== INSTRUCTIONS TO FOLLOW ==
Locate the line that contains "(s.modNbr k f).trd = s.trd := rfl" in the entries below, then repeat it and every following line through the line that contains "(s.modNbr k f).mbx = s.mbx := rfl", exactly, and no others.

== MATERIALS PROVIDED ==
%%

/-! ### modUnit -/

@[simp] theorem State.modUnit_pending (k : Nat) (f : BlzUnit → BlzUnit) : (s.modUnit k f).pending = s.pending := rfl
@[simp] theorem State.modUnit_regs (k : Nat) (f : BlzUnit → BlzUnit) : (s.modUnit k f).regs = s.regs := rfl
@[simp] theorem State.modUnit_lanes (k : Nat) (f : BlzUnit → BlzUnit) : (s.modUnit k f).lanes = s.lanes := rfl
@[simp] theorem State.modUnit_integ (k : Nat) (f : BlzUnit → BlzUnit) : (s.modUnit k f).integ = s.integ := rfl
@[simp] theorem State.modUnit_skrx (k : Nat) (f : BlzUnit → BlzUnit) : (s.modUnit k f).skrx = s.skrx := rfl
@[simp] theorem State.modUnit_sktx (k : Nat) (f : BlzUnit → BlzUnit) : (s.modUnit k f).sktx = s.sktx := rfl
@[simp] theorem State.modUnit_ports (k : Nat) (f : BlzUnit → BlzUnit) : (s.modUnit k f).ports = s.ports := rfl
@[simp] theorem State.modUnit_loom (k : Nat) (f : BlzUnit → BlzUnit) : (s.modUnit k f).loom = s.loom := rfl
@[simp] theorem State.modUnit_trd (k : Nat) (f : BlzUnit → BlzUnit) : (s.modUnit k f).trd = s.trd := rfl
@[simp] theorem State.modUnit_fine (k : Nat) (f : BlzUnit → BlzUnit) : (s.modUnit k f).fine = s.fine := rfl
@[simp] theorem State.modUnit_prot (k : Nat) (f : BlzUnit → BlzUnit) : (s.modUnit k f).prot = s.prot := rfl
@[simp] theorem State.modUnit_beat (k : Nat) (f : BlzUnit → BlzUnit) : (s.modUnit k f).beat = s.beat := rfl
@[simp] theorem State.modUnit_bmy (k : Nat) (f : BlzUnit → BlzUnit) : (s.modUnit k f).bmy = s.bmy := rfl
@[simp] theorem State.modUnit_wvr (k : Nat) (f : BlzUnit → BlzUnit) : (s.modUnit k f).wvr = s.wvr := rfl
@[simp] theorem State.modUnit_ten (k : Nat) (f : BlzUnit → BlzUnit) : (s.modUnit k f).ten = s.ten := rfl
@[simp] theorem State.modUnit_fmn (k : Nat) (f : BlzUnit → BlzUnit) : (s.modUnit k f).fmn = s.fmn := rfl
@[simp] theorem State.modUnit_mbx (k : Nat) (f : BlzUnit → BlzUnit) : (s.modUnit k f).mbx = s.mbx := rfl
@[simp] theorem State.modUnit_bank (k : Nat) (f : BlzUnit → BlzUnit) : (s.modUnit k f).bank = s.bank := rfl
@[simp] theorem State.modUnit_skid (k : Nat) (f : BlzUnit → BlzUnit) : (s.modUnit k f).skid = s.skid := rfl
@[simp] theorem State.modUnit_tly (k : Nat) (f : BlzUnit → BlzUnit) : (s.modUnit k f).tly = s.tly := rfl
@[simp] theorem State.modUnit_pcie (k : Nat) (f : BlzUnit → BlzUnit) : (s.modUnit k f).pcie = s.pcie := rfl
@[simp] theorem State.modUnit_pwr (k : Nat) (f : BlzUnit → BlzUnit) : (s.modUnit k f).pwr = s.pwr := rfl
@[simp] theorem State.modUnit_jtag (k : Nat) (f : BlzUnit → BlzUnit) : (s.modUnit k f).jtag = s.jtag := rfl
@[simp] theorem State.modUnit_tst (k : Nat) (f : BlzUnit → BlzUnit) : (s.modUnit k f).tst = s.tst := rfl
@[simp] theorem State.modUnit_out (k : Nat) (f : BlzUnit → BlzUnit) : (s.modUnit k f).out = s.out := rfl
@[simp] theorem State.modUnit_resp (k : Nat) (f : BlzUnit → BlzUnit) : (s.modUnit k f).resp = s.resp := rfl
@[simp] theorem State.modUnit_free (k : Nat) (f : BlzUnit → BlzUnit) : (s.modUnit k f).free = s.free := rfl

/-! ### modCand -/

@[simp] theorem State.modCand_pending (k : Nat) (f : Cand → Cand) : (s.modCand k f).pending = s.pending := rfl
@[simp] theorem State.modCand_regs (k : Nat) (f : Cand → Cand) : (s.modCand k f).regs = s.regs := rfl
@[simp] theorem State.modCand_lanes (k : Nat) (f : Cand → Cand) : (s.modCand k f).lanes = s.lanes := rfl
@[simp] theorem State.modCand_integ (k : Nat) (f : Cand → Cand) : (s.modCand k f).integ = s.integ := rfl
@[simp] theorem State.modCand_skrx (k : Nat) (f : Cand → Cand) : (s.modCand k f).skrx = s.skrx := rfl
@[simp] theorem State.modCand_sktx (k : Nat) (f : Cand → Cand) : (s.modCand k f).sktx = s.sktx := rfl
@[simp] theorem State.modCand_ports (k : Nat) (f : Cand → Cand) : (s.modCand k f).ports = s.ports := rfl
@[simp] theorem State.modCand_loom (k : Nat) (f : Cand → Cand) : (s.modCand k f).loom = s.loom := rfl
@[simp] theorem State.modCand_trd (k : Nat) (f : Cand → Cand) : (s.modCand k f).trd = s.trd := rfl
@[simp] theorem State.modCand_fine (k : Nat) (f : Cand → Cand) : (s.modCand k f).fine = s.fine := rfl
@[simp] theorem State.modCand_prot (k : Nat) (f : Cand → Cand) : (s.modCand k f).prot = s.prot := rfl
@[simp] theorem State.modCand_blz (k : Nat) (f : Cand → Cand) : (s.modCand k f).blz = s.blz := rfl
@[simp] theorem State.modCand_bmy (k : Nat) (f : Cand → Cand) : (s.modCand k f).bmy = s.bmy := rfl
@[simp] theorem State.modCand_wvr (k : Nat) (f : Cand → Cand) : (s.modCand k f).wvr = s.wvr := rfl
@[simp] theorem State.modCand_ten (k : Nat) (f : Cand → Cand) : (s.modCand k f).ten = s.ten := rfl
@[simp] theorem State.modCand_fmn (k : Nat) (f : Cand → Cand) : (s.modCand k f).fmn = s.fmn := rfl
@[simp] theorem State.modCand_mbx (k : Nat) (f : Cand → Cand) : (s.modCand k f).mbx = s.mbx := rfl
@[simp] theorem State.modCand_bank (k : Nat) (f : Cand → Cand) : (s.modCand k f).bank = s.bank := rfl
@[simp] theorem State.modCand_skid (k : Nat) (f : Cand → Cand) : (s.modCand k f).skid = s.skid := rfl
@[simp] theorem State.modCand_tly (k : Nat) (f : Cand → Cand) : (s.modCand k f).tly = s.tly := rfl
@[simp] theorem State.modCand_pcie (k : Nat) (f : Cand → Cand) : (s.modCand k f).pcie = s.pcie := rfl
@[simp] theorem State.modCand_pwr (k : Nat) (f : Cand → Cand) : (s.modCand k f).pwr = s.pwr := rfl
@[simp] theorem State.modCand_jtag (k : Nat) (f : Cand → Cand) : (s.modCand k f).jtag = s.jtag := rfl
@[simp] theorem State.modCand_tst (k : Nat) (f : Cand → Cand) : (s.modCand k f).tst = s.tst := rfl
@[simp] theorem State.modCand_out (k : Nat) (f : Cand → Cand) : (s.modCand k f).out = s.out := rfl
@[simp] theorem State.modCand_resp (k : Nat) (f : Cand → Cand) : (s.modCand k f).resp = s.resp := rfl
@[simp] theorem State.modCand_free (k : Nat) (f : Cand → Cand) : (s.modCand k f).free = s.free := rfl

/-! ### modNbr -/

@[simp] theorem State.modNbr_pending (k : Nat) (f : Nbr → Nbr) : (s.modNbr k f).pending = s.pending := rfl
@[simp] theorem State.modNbr_regs (k : Nat) (f : Nbr → Nbr) : (s.modNbr k f).regs = s.regs := rfl
@[simp] theorem State.modNbr_lanes (k : Nat) (f : Nbr → Nbr) : (s.modNbr k f).lanes = s.lanes := rfl
@[simp] theorem State.modNbr_integ (k : Nat) (f : Nbr → Nbr) : (s.modNbr k f).integ = s.integ := rfl
@[simp] theorem State.modNbr_skrx (k : Nat) (f : Nbr → Nbr) : (s.modNbr k f).skrx = s.skrx := rfl
@[simp] theorem State.modNbr_sktx (k : Nat) (f : Nbr → Nbr) : (s.modNbr k f).sktx = s.sktx := rfl
@[simp] theorem State.modNbr_ports (k : Nat) (f : Nbr → Nbr) : (s.modNbr k f).ports = s.ports := rfl
@[simp] theorem State.modNbr_loom (k : Nat) (f : Nbr → Nbr) : (s.modNbr k f).loom = s.loom := rfl
@[simp] theorem State.modNbr_trd (k : Nat) (f : Nbr → Nbr) : (s.modNbr k f).trd = s.trd := rfl
@[simp] theorem State.modNbr_fine (k : Nat) (f : Nbr → Nbr) : (s.modNbr k f).fine = s.fine := rfl
@[simp] theorem State.modNbr_prot (k : Nat) (f : Nbr → Nbr) : (s.modNbr k f).prot = s.prot := rfl
@[simp] theorem State.modNbr_blz (k : Nat) (f : Nbr → Nbr) : (s.modNbr k f).blz = s.blz := rfl
@[simp] theorem State.modNbr_beat (k : Nat) (f : Nbr → Nbr) : (s.modNbr k f).beat = s.beat := rfl
@[simp] theorem State.modNbr_wvr (k : Nat) (f : Nbr → Nbr) : (s.modNbr k f).wvr = s.wvr := rfl
@[simp] theorem State.modNbr_ten (k : Nat) (f : Nbr → Nbr) : (s.modNbr k f).ten = s.ten := rfl
@[simp] theorem State.modNbr_fmn (k : Nat) (f : Nbr → Nbr) : (s.modNbr k f).fmn = s.fmn := rfl
@[simp] theorem State.modNbr_mbx (k : Nat) (f : Nbr → Nbr) : (s.modNbr k f).mbx = s.mbx := rfl
@[simp] theorem State.modNbr_bank (k : Nat) (f : Nbr → Nbr) : (s.modNbr k f).bank = s.bank := rfl
@[simp] theorem State.modNbr_skid (k : Nat) (f : Nbr → Nbr) : (s.modNbr k f).skid = s.skid := rfl
@[simp] theorem State.modNbr_tly (k : Nat) (f : Nbr → Nbr) : (s.modNbr k f).tly = s.tly := rfl
@[simp] theorem State.modNbr_pcie (k : Nat) (f : Nbr → Nbr) : (s.modNbr k f).pcie = s.pcie := rfl
@[simp] theorem State.modNbr_pwr (k : Nat) (f : Nbr → Nbr) : (s.modNbr k f).pwr = s.pwr := rfl
@[simp] theorem State.modNbr_jtag (k : Nat) (f : Nbr → Nbr) : (s.modNbr k f).jtag = s.jtag := rfl
@[simp] theorem State.modNbr_tst (k : Nat) (f : Nbr → Nbr) : (s.modNbr k f).tst = s.tst := rfl
@[simp] theorem State.modNbr_out (k : Nat) (f : Nbr → Nbr) : (s.modNbr k f).out = s.out := rfl
@[simp] theorem State.modNbr_resp (k : Nat) (f : Nbr → Nbr) : (s.modNbr k f).resp = s.resp := rfl
@[simp] theorem State.modNbr_free (k : Nat) (f : Nbr → Nbr) : (s.modNbr k f).free = s.free := rfl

%%

== RESULT OF THE TASK ==
@[simp] theorem State.modNbr_trd (k : Nat) (f : Nbr → Nbr) : (s.modNbr k f).trd = s.trd := rfl
@[simp] theorem State.modNbr_fine (k : Nat) (f : Nbr → Nbr) : (s.modNbr k f).fine = s.fine := rfl
@[simp] theorem State.modNbr_prot (k : Nat) (f : Nbr → Nbr) : (s.modNbr k f).prot = s.prot := rfl
@[simp] theorem State.modNbr_blz (k : Nat) (f : Nbr → Nbr) : (s.modNbr k f).blz = s.blz := rfl
@[simp] theorem State.modNbr_beat (k : Nat) (f : Nbr → Nbr) : (s.modNbr k f).beat = s.beat := rfl
@[simp] theorem State.modNbr_wvr (k : Nat) (f : Nbr → Nbr) : (s.modNbr k f).wvr = s.wvr := rfl
@[simp] theorem State.modNbr_ten (k : Nat) (f : Nbr → Nbr) : (s.modNbr k f).ten = s.ten := rfl
@[simp] theorem State.modNbr_fmn (k : Nat) (f : Nbr → Nbr) : (s.modNbr k f).fmn = s.fmn := rfl
@[simp] theorem State.modNbr_mbx (k : Nat) (f : Nbr → Nbr) : (s.modNbr k f).mbx = s.mbx := rfl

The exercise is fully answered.